A young writer who just moved in the building jumps in Giulia’s defence, a mysterious girl stalked by her ex-lover. The writer is suspected by the old lady landlords to be Giulia’s secret lover.


Mauro Villani’s main characters live solitary lives. Each has to cope with their own world and their own drama: Giulia with her attitude of hiding away from the entire world not only from her stalker, the young writer with his lack of inspiration threatened by his agent to provide content, the aggressive stalker in love with his drinking and with his impulse of continuously stir a conflict, but also the old-ladies landlords hunting the gossip.


Director Mauro Villani builds up a mysterious narrative line questioning whether the new writer was indeed Giulia’s new lover or if he just became that in the meanwhile.

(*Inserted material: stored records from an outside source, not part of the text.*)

/-- A force CALL in RESOLVING. -/
theorem witness_GateEntryDecidesTheCall_force (o : TableOp) :
    TableIssued (switchState .resolving (forceRecord .call (some { group := 2, entry := 5 })) o) 9 o ∧
      Switching (switchState .resolving (forceRecord .call (some { group := 2, entry := 5 })) o) 0
        .resolving (forceRecord .call (some { group := 2, entry := 5 })) ∧
      (forceRecord .call none).origin = .force ∧ (forceRecord .call none).kind = .call ∧
      mailSwitch.origin = .mailbox :=
  ⟨switchState_issued _ _ _, switchState_switching _ _ _, rfl, rfl, rfl⟩

/-- Gate entries: VALID, TRANSFER, ceiling, entry level and target. -/
def gateData (flags levels : Byte) : List Byte :=
  [flags, levels, 0, 0, 0, 0, 0, 0, 0xC0, 0, 0, 0, 0, 0, 0, 0]

theorem witness_GateEntryDecidesTheCall :
    TableIssued (switchState .resolving mailSwitch (readOp 0 .gateRead 0x3050 16)) 9
        (readOp 0 .gateRead 0x3050 16) ∧
      Switching (switchState .resolving mailSwitch (readOp 0 .gateRead 0x3050 16)) 0 .resolving
        mailSwitch ∧
      mailSwitch.kind = .call ∧
      ((switchState .resolving mailSwitch (readOp 0 .gateRead 0x3050 16)).slot 0).binding =
        some binding ∧
      binding.keep = true ∧ (gateData 1 0x21).length = 16 ∧
      (byteAt (gateData 1 0x21) 0).getLsbD 0 = true ∧
      (byteAt (gateData 0 0x21) 0).getLsbD 0 = false ∧
      (byteAt (gateData 1 0x21) 0).getLsbD 1 = false ∧
      (byteAt (gateData 3 0x21) 0).getLsbD 1 = true ∧
      (byteAt (gateData 1 0x21) 1).toNat % 4 = 1 ∧ (byteAt (gateData 1 0x20) 1).toNat % 4 = 0 ∧
      (byteAt (gateData 1 0x21) 1).toNat / 16 % 4 = 2 ∧ binding.level = 1 ∧
      ((switchState .resolving mailSwitch (readOp 0 .gateRead 0x3050 16)).slot 0).stack.length < 8 :=
  ⟨switchState_issued _ _ _, switchState_switching _ _ _, rfl,
    by rw [switchState_slot]; rfl, rfl, rfl, by decide, by decide, by decide, by decide, by decide,
    by decide, by decide, rfl, by rw [switchState_slot]; decide⟩

/-- Slot 0 in RESOLVING with eight callers on its stack. -/
def deepState : State :=
  withTable (running { inStage .resolving mailSwitch with
    stack := List.replicate 8 { record := 0x100#40, level := 0 } }) (readOp 0 .gateRead 0x3050 16)

theorem witness_GateEntryDecidesTheCall_stackFull :
    TableIssued deepState 9 (readOp 0 .gateRead 0x3050 16) ∧
      Switching deepState 0 .resolving mailSwitch ∧ 8 ≤ (deepState.slot 0).stack.length := by
  have hs : deepState.slot 0 = { inStage .resolving mailSwitch with
      stack := List.replicate 8 { record := 0x100#40, level := 0 } } := State.slot_setSlot _ _ _
  exact ⟨table_issued _ _ rfl, switching_with rfl hs ⟨rfl, rfl⟩, by rw [hs]; decide⟩

/-- A context record without saved counts: its flags byte and the low byte of its list address. -/
def recordData (flags list : Byte) : List Byte :=
  [0xA1, 0xC7, flags, 0, 6, 0, 0, 0, list, 0, 0, 0, 0, 0, 0, 0] ++ List.replicate 48 0

/-- The mailbox switch with its target record, and a switch of any origin and kind so. -/
def targeted : SwitchRec := { mailSwitch with target := some 0xC0#40, level := some 2 }
def targetedAs (k : SwitchKind) (o : Origin) : SwitchRec := { targeted with kind := k, origin := o }

theorem witness_RecordReadIsChecked_saved (k : SwitchKind) (o : Origin) :
    TableIssued (switchState .saving (targetedAs k o) (savedOp 0 binding)) 9 (savedOp 0 binding) ∧
      Switching (switchState .saving (targetedAs k o) (savedOp 0 binding)) 0 .saving
        (targetedAs k o) ∧
      (targetedAs k o).target = some 0xC0#40 ∧
      ¬(switchState .saving targeted (savedOp 0 binding)).recordBusy 0xC0#40 ∧
      (State.recordBusy
        { State.reset with map := [{ record := 0xC0#40, slot := 1, role := .active }] } 0xC0#40) :=
  ⟨switchState_issued _ _ _, switchState_switching _ _ _, rfl, by decide +kernel, by decide +kernel⟩

/-- A switch of any kind and origin, in LOADING or BINDING. -/
theorem witness_RecordReadIsChecked_extension (st : SlotState) (k : SwitchKind) (o : Origin) :
    TableIssued (switchState st { targetedAs k o with loaded := some (parseRecord []) }
        (readOp 0 .extensionRead 0x100 16)) 9 (readOp 0 .extensionRead 0x100 16) ∧
      Switching (switchState st { targetedAs k o with loaded := some (parseRecord []) }
        (readOp 0 .extensionRead 0x100 16)) 0 st
        { targetedAs k o with loaded := some (parseRecord []) } :=
  ⟨switchState_issued _ _ _, switchState_switching _ _ _⟩

theorem witness_RecordReadIsChecked (st : SlotState) (k : SwitchKind) (o : Origin) :
    TableIssued (switchState st (targetedAs k o) (readOp 0 .recordRead 0xC0 64)) 9
        (readOp 0 .recordRead 0xC0 64) ∧
      Switching (switchState st (targetedAs k o) (readOp 0 .recordRead 0xC0 64)) 0 st
        (targetedAs k o) ∧
      (targetedAs k o).target = some 0xC0#40 ∧
      (∀ f l, (recordData f l).length = 64) ∧
      field (0 :: (recordData 4 8).tail) 0 2 ≠ 0xC7A1 ∧ field (recordData 4 9) 8 5 % 8 ≠ 0 ∧
      field (recordData 4 8) 0 2 = 0xC7A1 ∧ field (recordData 4 8) 8 5 % 8 = 0 ∧
      (byteAt (recordData 4 8) 2).getLsbD 2 = true ∧
      (byteAt (recordData 0 8) 2).getLsbD 2 = false ∧ (0xC0#40).toNat + 64 < 2 ^ 40 :=
  ⟨switchState_issued _ _ _, switchState_switching _ _ _, rfl, fun _ _ => rfl, by decide +kernel,
    by decide +kernel, by decide +kernel, by decide +kernel, by decide +kernel, by decide +kernel,
    by decide⟩

/-- A loaded record: FRESH or not, KEEP set, and the cursor of a list at the header address `h`. -/
def loaded (flags : Byte) : Loaded := parseRecord (recordData flags 8)
def listSwitch (flags : Byte) (h : Addr) (count index : Nat) : SwitchRec :=
  { targeted with
    loaded := some (loaded flags), cursor := some { header := h, count := count, index := index } }
def listSwitchAs (k : SwitchKind) (o : Origin) (flags : Byte) (h : Addr) (count index : Nat) :
    SwitchRec :=
  { listSwitch flags h count index with kind := k, origin := o }

/-- The header of the loaded record, which stands at the bits that the record's bytes give. -/
theorem witness_RecordReadIsChecked_header :
    (loaded 1).header = BitVec.ofNat 64 (field (recordData 1 8) 0 8) ∧
      8 ≤ (recordData 1 8).length ∧ (loaded 1).fresh = true ∧ (loaded 2).keep = true ∧
      (loaded 4).ext = true ∧ (loaded 0x31).initialLevel = 3 ∧ (loaded 1).epochBudget = 6 := by
  decide +kernel

theorem witness_WindowListIsReadRunByRun_header (st : SlotState) (k : SwitchKind) (o : Origin)
    (h : Addr) :
    TableIssued (switchState st (listSwitchAs k o 2 h 0 0) (readOp 0 .runHeaderRead h 8)) 9
        (readOp 0 .runHeaderRead h 8) ∧
      Switching (switchState st (listSwitchAs k o 2 h 0 0) (readOp 0 .runHeaderRead h 8)) 0 st
        (listSwitchAs k o 2 h 0 0) ∧
      (listSwitchAs k o 2 h 0 0).loaded = some (loaded 2) ∧
      (listSwitchAs k o 2 h 0 0).target = some 0xC0#40 ∧
      (listSwitchAs k o 2 h 0 0).cursor = some { header := h, count := 0, index := 0 } :=
  ⟨switchState_issued _ _ _, switchState_switching _ _ _, rfl, rfl, rfl⟩

/-- Run headers of 32 and of 33 descriptors, before a list with none staged; a first descriptor that
ends at a page's end, and one that would pass it. -/
theorem witness_WindowListIsReadRunByRun_counts :
    field ((32 : Byte) :: List.replicate 7 0) 0 1 = 32 ∧
      field ((33 : Byte) :: List.replicate 7 0) 0 1 = 33 ∧
      (switchState .loading (listSwitch 2 8 0 0) (readOp 0 .runHeaderRead 8 8)).stagedCount 0 = 0 ∧
      ((0x2FE8#40).toNat + 8) % 4096 + 16 ≤ 4096 ∧ 4096 < ((0x2FF0#40).toNat + 8) % 4096 + 16 ∧
      (0x2FE8#40).toNat + 8 < 2 ^ 40 := by
  decide +kernel

/-- A descriptor of one page at 1000h, and one of no page. -/
def windowData (pages : Byte) : List Byte :=
  [0x00, 0x10, 0, 0, 0, 0x11, 0x01, 0, 0x00, 0x80, 0, 0, 0, pages, 0, 0]

/-- A descriptor of one page with these thresholds and flags. -/
def windowWith (thresholds flags : Byte) : List Byte :=
  [0x00, 0x10, 0, 0, 0, thresholds, flags, 0, 0x00, 0x80, 0, 0, 0, 1, 0, 0]

/-- Threshold codes at 3, 4 and 7, and every port. -/
theorem witness_WindowListIsReadRunByRun_fields :
    (parseWindow (windowWith 0x34 0x51)).map (fun w => (w.readThr, w.writeThr)) =
        some (.never, .upTo 3) ∧
      (parseWindow (windowWith 0x73 0x20)).map (fun w => (w.readThr, w.writeThr)) =
        some (.upTo 3, .never) ∧
      (byteAt (windowWith 0x34 0x51) 5).toNat % 8 = 4 ∧
      (byteAt (windowWith 0x34 0x51) 5).toNat / 16 % 8 = (3 : Level).val ∧
      (byteAt (windowWith 0x73 0x20) 5).toNat / 16 % 8 = 7 ∧
      (parseWindow (windowWith 0x11 0x51)).map (·.port) = some .primary ∧
      (parseWindow (windowWith 0x11 0x20)).map (·.port) = some .hole ∧
      (parseWindow (windowWith 0x11 0x02)).map (·.port) = some .aux ∧
      parseWindow (windowWith 0x11 0x03) = none ∧ parseWindow (windowWith 0x11 0x12) = none := by
  decide +kernel

/-- The next descriptor of a run at 2FE0h would cross a page, and the one of a run at 8 would not. -/
theorem witness_WindowListIsReadRunByRun_crosses :
    0 + 1 < 2 ∧ ((0x2FE0#40).toNat + 8) % 4096 + 16 ≤ 4096 ∧
      4096 < ((0x2FE0#40).toNat + 8 + 16 * (0 + 1)) % 4096 + 16 := by decide

theorem witness_WindowListIsReadRunByRun_descriptor (st : SlotState) (k : SwitchKind)
    (o : Origin) :
    TableIssued (switchState st (listSwitchAs k o 2 8 2 0) (readOp 0 .descriptorRead 16 16)) 9
        (readOp 0 .descriptorRead 16 16) ∧
      Switching (switchState st (listSwitchAs k o 2 8 2 0) (readOp 0 .descriptorRead 16 16)) 0 st
        (listSwitchAs k o 2 8 2 0) ∧
      (windowData 1).length = 16 ∧ parseWindow (windowData 0) = none ∧
      (parseWindow (windowData 1)).isSome = true ∧
      (switchState .loading (listSwitch 2 8 2 0) (readOp 0 .descriptorRead 16 16)).cache[(0 : Fin 256)] =
        .free ∧
      (∀ j : Fin 256, j < 0 → (switchState .loading (listSwitch 2 8 2 0)
        (readOp 0 .descriptorRead 16 16)).cache[j] ≠ .free) ∧
      0 + 1 < 2 ∧ ((8#40).toNat + 8 + 16 * (0 + 1)) % 4096 + 16 ≤ 4096 ∧ 2 ≤ 1 + 1 ∧
      (8#40).toNat + 8 + 16 * 2 < 2 ^ 40 :=
  ⟨switchState_issued _ _ _, switchState_switching _ _ _, rfl, by decide +kernel, by decide +kernel,
    by decide +kernel, fun j hj => absurd hj (by simp), by decide, by decide, by decide, by decide⟩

Giulia’s apartment is a space that devours questions and consumes them secretly casting mystery and almost mysticising the place. Even when one finds out about the relationship between the young writer and Giulia they can’t distinguish fantasy from reality, they can’t say for sure if it is just a mirage, if it is the fantasy of the writer we are witnessing or the truth. There are of course a few clues but they won’t necessarily make it clear, leaving events with a great hue of uncertainty.


Giulia’s Place’  shows refined characters with subtle pasts and mysterious futures. Well filmed and directed, Mauro Villani’s short will remind with its ending of the youth’s eros that escapes time and space transcending its protagonists far away in tranquility.